## AVAILABLE RECORDS
-- ==== Sys2Proof/Certificates/Slice0/Obligations.lean ====
section
/-! DEFINITION. The statements for the provers: one definition for each, and the rules they are stated with. -/

section

/-! Integer instructions (05_integer_and_control). -/

namespace Sys2Proof.Spec
open Sys2Proof.Machine Sys2Proof.Forms

/-- A lane read as the type reads it: two's complement or unsigned (R98, R129). -/
def reading {w : Nat} (sg : Bool) (a : BitVec w) : Int := if sg then a.toInt else (a.toNat : Int)

/-- What a row of R129 with two sources says of one lane: width, signed reading, a, b, result. -/
abbrev Rule2 := (w : Nat) → Bool → BitVec w → BitVec w → BitVec w → Prop

/-- What a row of R129 with one source says of one lane. -/
abbrev Rule1 := (w : Nat) → BitVec w → BitVec w → Prop

/-- The rows of R129 with two sources, with the shift count of R130 and the division of R99. -/
def twoSource : List ((Hdr → Alu2 → Instr) × Rule2) :=
  [(Instr.add, fun w sg a b r => r = BitVec.ofInt w (reading sg a + reading sg b)),
   (Instr.sub, fun w sg a b r => r = BitVec.ofInt w (reading sg a - reading sg b)),
   (Instr.mul, fun w sg a b r => r = BitVec.ofInt w (reading sg a * reading sg b)),
   (Instr.mulh, fun w sg a b r => r = BitVec.ofInt w (reading sg a * reading sg b / 2 ^ w)),
   (Instr.div, fun w sg a b r => if b = 0 then r = BitVec.allOnes w else r = BitVec.ofInt w ((reading sg a).tdiv (reading sg b))),
   (Instr.rem, fun w sg a b r => if b = 0 then r = a else r = BitVec.ofInt w ((reading sg a).tmod (reading sg b))),
   (Instr.and, fun w _ a b r => ∀ j < w, r.getLsbD j = (a.getLsbD j && b.getLsbD j)),
   (Instr.or, fun w _ a b r => ∀ j < w, r.getLsbD j = (a.getLsbD j || b.getLsbD j)),
   (Instr.xor, fun w _ a b r => ∀ j < w, r.getLsbD j = (a.getLsbD j ^^ b.getLsbD j)),
   (Instr.andn, fun w _ a b r => ∀ j < w, r.getLsbD j = (a.getLsbD j && !b.getLsbD j)),
   (Instr.orn, fun w _ a b r => ∀ j < w, r.getLsbD j = (a.getLsbD j || !b.getLsbD j)),
   (Instr.shl, fun w _ a b r => ∀ j < w, r.getLsbD j = (decide (b.toNat % w ≤ j) && a.getLsbD (j - b.toNat % w))),
   (Instr.shr, fun w _ a b r => ∀ j < w, r.getLsbD j = (decide (j + b.toNat % w < w) && a.getLsbD (j + b.toNat % w))),
   (Instr.sar, fun w _ a b r => ∀ j < w, r.getLsbD j = a.getLsbD (if j + b.toNat % w < w then j + b.toNat % w else w - 1)),
   (Instr.rol, fun w _ a b r => ∀ j < w, r.getLsbD ((j + b.toNat % w) % w) = a.getLsbD j),
   (Instr.ror, fun w _ a b r => ∀ j < w, r.getLsbD j = a.getLsbD ((j + b.toNat % w) % w)),
   (Instr.min, fun _ sg a b r => r = if reading sg a < reading sg b then a else b),
   (Instr.max, fun _ sg a b r => r = if reading sg a < reading sg b then b else a)]

/-- The rows of R129 with one source, but `MOV`. -/
def oneSource : List ((Hdr → Alu1 → Instr) × Rule1) :=
  [(Instr.clz, fun w a r => r.toNat ≤ w ∧ (∀ j < w, w - r.toNat ≤ j → a.getLsbD j = false) ∧
      (r.toNat < w → a.getLsbD (w - 1 - r.toNat) = true)),
   (Instr.ctz, fun w a r => r.toNat ≤ w ∧ (∀ j < r.toNat, a.getLsbD j = false) ∧ (r.toNat < w → a.getLsbD r.toNat = true)),
   (Instr.popc, fun w a r => r.toNat = ((List.range w).filter fun j => a.getLsbD j).length),
   (Instr.brev, fun w a r => ∀ j < w, r.getLsbD j = a.getLsbD (w - 1 - j)),
   (Instr.bswap, fun w a r => ∀ j < w, r.getLsbD j = a.getLsbD (8 * (w / 8 - 1 - j / 8) + j % 8)),
   (Instr.abs, fun w a r => r = BitVec.ofInt w (if a.toInt < 0 then -a.toInt else a.toInt))]

/-- The result of an integer instruction: each lane by a rule, and the retirement with D written under R127. -/
def intDone (s : State) (t : Thread) (h : Hdr) (ty : Ty) (sh : Shape) (d : Opd) (i : Instr)
    (rule : Nat → BitVec (width ty) → Prop) : Prop :=
  ∃ (v : Vec) (s' : State), exec i s = .next s' ∧ (∀ j < lanes sh, rule j (laneOf (width ty) v j)) ∧
    Retired s s' t h (putInt t.ctx ty sh d v) (t.ctx.pc + 12)

/-- The operands of a register instruction that must not be pending: D, A and B. -/
def free3 (c : Ctx) (ty : Ty) (sh : Shape) (d a b : Opd) : Bool :=
  noneFrom c [(d, wideOf ty sh), (a, wideOf ty sh), (b, wideOf ty sh)]

end Sys2Proof.Spec

open Sys2Proof Sys2Proof.Machine Sys2Proof.Forms Sys2Proof.Spec

/-- The two-source rows of R129 complete with the result the row gives, lane by lane (R99, R127 to R130), and change nothing
else. -/
def Sys2Proof.Spec.IntTwoSource : Prop :=
  ∀ p ∈ twoSource, ∀ (s : State) (t : Thread) (h : Hdr) (x : Alu2), wellFormed (p.1 h x) = true → issues s t h = true →
    free3 t.ctx x.ty x.sh x.d x.a (srcOpd x.b) = true →
    intDone s t h x.ty x.sh x.d (p.1 h x) fun j r =>
      p.2 (width x.ty) (signed x.ty) (laneOf _ (opdVal s t (width x.ty) (lanes x.sh) (wideOf x.ty x.sh) x.a) j)
        (laneOf _ (srcVal s t (width x.ty) (lanes x.sh) (wideOf x.ty x.sh) x.b) j) r

/-- The one-source rows of R129 but `MOV` complete with the result the row gives. -/
def Sys2Proof.Spec.IntOneSource : Prop :=
  ∀ p ∈ oneSource, ∀ (s : State) (t : Thread) (h : Hdr) (x : Alu1), wellFormed (p.1 h x) = true → issues s t h = true →
    free3 t.ctx x.ty x.sh x.d x.a .zero = true →
    intDone s t h x.ty x.sh x.d (p.1 h x) fun j r =>
      p.2 (width x.ty) (laneOf _ (opdVal s t (width x.ty) (lanes x.sh) (wideOf x.ty x.sh) x.a) j) r

/-- The rows of R129 with two sources and with one, but `MOV`. -/
def Obligations.IntegerResults : Prop := Sys2Proof.Spec.IntTwoSource ∧ Sys2Proof.Spec.IntOneSource

/-- `SEXT`, `ZEXT`, `BFX` and `BFI` complete with the lane results of R132. -/
def Sys2Proof.Spec.IntFields : Prop :=
  (∀ (s : State) (t : Thread) (h : Hdr) (x : Ext), wellFormed (.sext h x) = true → issues s t h = true →
    free3 t.ctx x.ty x.sh x.d x.a .zero = true →
    intDone s t h x.ty x.sh x.d (.sext h x) (fun j r =>
      let a := laneOf (width x.ty) (opdVal s t (width x.ty) (lanes x.sh) (wideOf x.ty x.sh) x.a) j
      ∀ k < width x.ty, r.getLsbD k = a.getLsbD (if k < x.nb.toNat then k else x.nb.toNat - 1)) ∧
    intDone s t h x.ty x.sh x.d (.zext h x) (fun j r =>
      let a := laneOf (width x.ty) (opdVal s t (width x.ty) (lanes x.sh) (wideOf x.ty x.sh) x.a) j
      ∀ k < width x.ty, r.getLsbD k = (decide (k < x.nb.toNat) && a.getLsbD k))) ∧
  (∀ (s : State) (t : Thread) (h : Hdr) (x : Bfx), wellFormed (.bfx h x) = true → issues s t h = true →
    free3 t.ctx x.ty x.sh x.d x.a .zero = true →
    intDone s t h x.ty x.sh x.d (.bfx h x) fun j r =>
      let a := laneOf (width x.ty) (opdVal s t (width x.ty) (lanes x.sh) (wideOf x.ty x.sh) x.a) j
      ∀ k < width x.ty, r.getLsbD k = if k < x.len.toNat then a.getLsbD (x.pos.toNat + k)
        else (signed x.ty && a.getLsbD (x.pos.toNat + x.len.toNat - 1))) ∧
  (∀ (s : State) (t : Thread) (h : Hdr) (x : Bfi), wellFormed (.bfi h x) = true → issues s t h = true →
    free3 t.ctx x.ty x.sh x.d x.a x.b = true →
    intDone s t h x.ty x.sh x.d (.bfi h x) fun j r =>
      let a := laneOf (width x.ty) (opdVal s t (width x.ty) (lanes x.sh) (wideOf x.ty x.sh) x.a) j
      let b := laneOf (width x.ty) (opdVal s t (width x.ty) (lanes x.sh) (wideOf x.ty x.sh) x.b) j
      ∀ k < width x.ty, r.getLsbD k =
        if x.pos.toNat ≤ k ∧ k < x.pos.toNat + x.len.toNat then a.getLsbD (k - x.pos.toNat) else b.getLsbD k)

/-- `ADDX` and `SUBX` add or subtract with the carry of the predicate and write the carry back; p0 reads 1 and discards
(R131). -/
def Sys2Proof.Spec.IntCarry : Prop :=
  ∀ (s : State) (t : Thread) (h : Hdr) (x : AluX), wellFormed (.addx h x) = true → issues s t h = true →
    free3 t.ctx x.ty .sc x.d x.a (srcOpd x.b) = true →
    let w := width x.ty
    let a : Int := ((opdVal s t w 1 false x.a).setWidth w).toNat
    let b : Int := ((srcVal s t w 1 false x.b).setWidth w).toNat
    let c : Int := if x.px = 0 ∨ t.ctx.p.getLsbD x.px.toNat = true then 1 else 0
    (∃ s', exec (.addx h x) s = .next s' ∧ Retired s s' t h
      (setP (putInt t.ctx x.ty .sc x.d ((BitVec.ofInt w (a + b + c)).setWidth 128)) x.px (decide (2 ^ w ≤ a + b + c))) (t.ctx.pc + 12)) ∧
    (∃ s', exec (.subx h x) s = .next s' ∧ Retired s s' t h
      (setP (putInt t.ctx x.ty .sc x.d ((BitVec.ofInt w (a - b - c)).setWidth 128)) x.px (decide (a - b - c < 0))) (t.ctx.pc + 12))

/-- Bit fields and extensions (R132), and addition and subtraction with carry (R131). -/
def Obligations.IntegerFieldsAndCarry : Prop := Sys2Proof.Spec.IntFields ∧ Sys2Proof.Spec.IntCarry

## WORK INSTRUCTION
Copy the material above word for word, taking the first line, the line containing "open Sys2Proof.Machine Sys2Proof.Forms", and every line between them, and nothing else.

## RESPONSE
-- ==== Sys2Proof/Certificates/Slice0/Obligations.lean ====
section
/-! DEFINITION. The statements for the provers: one definition for each, and the rules they are stated with. -/

section

/-! Integer instructions (05_integer_and_control). -/

namespace Sys2Proof.Spec
open Sys2Proof.Machine Sys2Proof.Forms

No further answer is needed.